IDE issues: People have reported cases where their IDE gets confused and the compiler in the IDE cannot find a class that exists ... or the reverse situation.
This could happen if the IDE has been configured with the wrong JDK version.
This could happen if the IDE's caches get out of sync with the file system. There are IDE specific ways to fix that.
This could be an IDE bug. For instance #Joel Costigliola described a scenario where Eclipse did not handle a Maven "test" tree correctly: see this answer. (Apparently that particular bug was been fixed a long time ago.)
Android issues: When you are programming for Android, and you have "Cannot find symbol" errors related to R, be aware that the R symbols are defined by the context.xml file. Check that your context.xml file is correct and in the correct place, and that the corresponding R class file has been generated / compiled. Note that the Java symbols are case sensitive, so the corresponding XML ids are be case sensitive too.
Other symbol errors on Android are likely to be due to previously mention reasons; e.g. missing or incorrect dependencies, incorrect package names, method or fields that don't exist in a particular API version, spelling / typing errors, and so on.

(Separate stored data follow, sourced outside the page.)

/-- A well reported LOST is fenced: its state, cause and alert are set, its queued and running stitches are gone, and every
uncommitted job with a slot there is to be rebuilt. A rebuilt job takes the lowest-numbered wells that no other job
holds, its cistern pages with them, or ends with UNIT_LOST; a rollback returns to the last valid checkpoint, once its
partition is quiescent (R185, R774 to R777). With every well at CHECKPOINT and its work done, the regions are copied to
the older area, whose sequence is one above the last; once they are durable, and in pair mode the header is
acknowledged, the header is written, the pass counts, and the controllers go on (R270, R684 to R686). The copies need a free
wellhead pump, which the checkpoint keeps (R448). -/
def Obligations.LostWorkIsRebuiltFromCheckpoints : Prop :=
  (∀ (s : State),
     (∀ (w : WellId) (cause : Fin 16), 1 ≤ cause.val → cause.val ≤ 6 → cause.val ≠ 2 →
         s.fld rWhWellState (2 * w.val + 25) (2 * w.val + 24) ≠ 3 →
       ∃ t, exec (.wellLoss w cause) s = .next t ∧ sameMem s t
         ∧ t.fld rWhWellState (2 * w.val + 25) (2 * w.val + 24) = 3
         ∧ t.fld rWhWellLost (4 * w.val + 3) (4 * w.val) = cause.val ∧ bitOf (t.reg rFcAlert) 10 = true
         ∧ (∀ l, l < 128 → t.deque w l = []) ∧ (∀ p, p < 136 → (t.bob w p).run = none)
         ∧ (∀ v p, v ≠ w.val → p < 136 → t.bob v p = s.bob v p)
         ∧ ∀ j x, s.job j = some x →
             t.job j = some (if w.val ∈ x.wells ∧ x.phase ≠ .committed then { x with rebuild := true } else x))
     ∧ (∀ j x, s.job j = some x → x.rebuild = true → x.status = none → x.phase = .preempting → s.still j x = true →
       let l := s.rebuildWells j
       (s.fld rWhRasCtl 0 0 = 0 → l.length < x.psize →
         ∃ t, exec (.jobRebuild j) s = .next t ∧ sameMem s t
           ∧ t.job j = some { x with status := some 0x60, addr := 0, phase := .stopping })
       ∧ (∀ u0 y t, 0 < x.psize → x.psize ≤ l.length →
           let wells := l.take x.psize
           let v := (s.dropWork j x).tlbCtx (s.ctxOf j)
           let u := u0.modJob j (fun y => { y with wells := [], slots := [], free := moveFree x.wells wells y.free })
           let u' := { u with nextId := u.nextId + 1 }.modJob j (fun y =>
             { y with wells := wells, slots := wells.map (fun w => (u.freeSlot w).getD 0), boundAt := u.nextId })
           (v.cisternLeaves x.root).foldl (rewriteLeaf j x.wells wells) (some v) = some u0 →
           u'.job j = some y → u'.startJob j y false = .ok t →
         exec (.jobRebuild j) s = .next t))
     ∧ (∀ j x t, s.job j = some x → x.rollback = true → x.rebuild = false → x.status = none → s.startJob j x false = .ok t →
         (x.phase = .preempting ∧ s.still j x = true ∧ x.wells.all s.wellAwake = true
           ∨ x.phase = .preempted ∧ s.firstJob = some j
             ∧ x.wells.all (fun w => s.inService w && s.wellAwake w && s.wellFree [] w) = true) →
       exec (.jobRollback j) s = .next t))
  ∧ (∀ (s : State) (j : Nat) (x : Job), s.job j = some x →
       let ctx := viaQ 12 (s.ctxOf j)
       (s.cpReady j x = true → x.cp = none → s.cpWait x ≠ none → s.whFree = none → exec (.checkpointCopy j) s = .next s)
       ∧ (∀ pass va ws l n s' u t, s.cpReady j x = true → x.cp = none → s.cpWait x = some (pass, va) →
           s.whFree = some n → s.missing 12 n = false → s.cpWords ctx va = .ok ws → parseCpList va ws = some l →
           s.judgeAreas ctx n [l.area0, l.area1] = .ok s' →
         let area := s'.cpTarget ctx x l
         let seq := ((s'.cpLast ctx x l).elim 0 Prod.snd) + 1
         let spans := if s'.inSync then cpSpans area l else []
         let run : CpRun :=
           { pass := pass, list := l, area := area, cpseq := seq, mirror := s'.inSync.toNat, acks := spans.length }
         s'.cpCopy ctx area l = .ok u →
         (((u.cpSave j x l area seq pass).modJob j (fun y => { y with cp := some run })).whTake n (.checkpoint j)).cpMirror
             ctx x spans = .ok t →
           exec (.checkpointCopy j) s = .next t ∧ sameMem s s' ∧ sameMem u t ∧ t.whPumps = (u.whTake n (.checkpoint j)).whPumps
           ∧ t.job j = (u.job j).map (fun y => { y with cp := some run }))
       ∧ (∀ r t, x.cp = some r → x.phase = .running → (r.mirror = 0 ∨ r.mirror = 3 ∨ s.inSync = false) →
           let hs := if r.header = [] then s.cpHeader x r else (r.header, s)
           hs.2.cpFinish j x r hs.1 = .ok t →
         exec (.checkpointDurable j) s = .next t)
       ∧ (∀ r h t, s.cpFinish j x r h = .ok t → ∃ y, t.job j = some y ∧ y.passes = r.cpseq ∧ y.cp = none
           ∧ y.noiseP = r.pass % 65536))

/-- A DATA frame that is not for this device, or is malformed, is counted and dropped; one already accepted is counted as a
duplicate, and one ahead of the next is refused: neither is delivered, and neither moves the connection's receive
sequence. A refused frame is answered with a NAK of the last accepted one unless a NAK is still recent (R636, R639,
R640). In W3 a frame for this device at port 8 only waits there and is a cause of waking (R706, R712; that it is decided
later is the model's choice, log entry 89). -/
def Obligations.DataFramesAreSequenced : Prop :=
  ∀ (s : State) (i : Instr) (p : Fin 9) (f : Frame) (vc op : Nat),
    rxInstr i = some (p, f, vc, op) →
    (s.portUp 8 = true → p = 8 → f.typ = 1 → f.vc = vc → f.op = op → s.forMe f → s.fld rPmState 38 36 = 3 →
      exec i s = .next { s with pw := { s.pw with twinWaits := true } })
    ∧ (s.arrives p f vc op →
      let c := s.conn p f.src f.vc
      let d := s.ahead p f
      (¬s.forMe f → exec i s = .next (s.incFld (rPortStat p) 63 48 1))
      ∧ (s.forMe f → (d = 0 ∨ 32768 ≤ d) →
        ∃ t, exec i s = .next t ∧ sameMem s t ∧ t.jobs = s.jobs ∧ t.links.delivered = s.links.delivered
          ∧ (t.conn p f.src vc).lastRx = c.lastRx ∧ t.fld (rPortStat p) 47 32 = min (s.fld (rPortStat p) 47 32 + 1) 65535)
      ∧ (s.forMe f → 2 ≤ d → d < 32768 →
        ∃ t, exec i s = .next t ∧ sameMem s t ∧ t.jobs = s.jobs ∧ t.links.delivered = s.links.delivered
          ∧ t.regs = s.regs ∧ (t.conn p f.src vc).lastRx = c.lastRx
          ∧ t.links.sent = (if c.nakAt.all (fun n => decide (n + s.rto ≤ s.now))
              then [(p.val, { typ := 3, vc := vc, seq := c.lastRx, src := s.devId, dst := f.src, credit := 1024 })]
              else []) ++ s.links.sent))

Hiding system classes: I've seen cases where the compiler complains that substring is an unknown symbol in something like the following
String s = ...
String s1 = s.substring(1);
It turned out that the programmer had created their own version of String and that his version of the class didn't define a substring methods. I've seen people do this with System, Scanner and other classes.
Lesson: Don't define your own classes with the same names as common library classes!
The problem can also be solved by using the fully qualified names. For example, in the example above, the programmer could have written:
java.lang.String s = ...
java.lang.String s1 = s.substring(1);
Homoglyphs: If you use UTF-8 encoding for your source files, it is possible to have identifiers that look the same, but are in fact different because they contain homoglyphs. See this page for more information.
You can avoid this by restricting yourself to ASCII or Latin-1 as the source file encoding, and using Java \uxxxx escapes for other characters.
1 - If, perchance, you do see this in a runtime exception or error message, then either you have configured your IDE to run code with compilation errors, or your application is generating and compiling code .. at runtime.
2 - The three basic principles of Civil Engineering: water doesn't flow uphill, a plank is stronger on its side, and you can't push on a rope.
You'll also get this error if you forget a new:
String s = String();
versus
String s = new String();
because the call without the new keyword will try and look for a (local) method called String without arguments - and that method signature is likely not defined.
One more example of 'Variable is out of scope'
As I've seen that kind of questions a few times already, maybe one more example to what's illegal even if it might feel okay.
Consider this code:
if(somethingIsTrue()) {
String message = "Everything is fine";
} else {
String message = "We have an error";
}
System.out.println(message);
That's invalid code. Because neither of the variables named message is visible outside of their respective scope - which would be the surrounding brackets {} in this case.
You might say: "But a variable named message is defined either way - so message is defined after the if".
But you'd be wrong.
Java has no free() or delete operators, so it has to rely on tracking variable scope to find out when variables are no longer used (together with references to these variables of cause).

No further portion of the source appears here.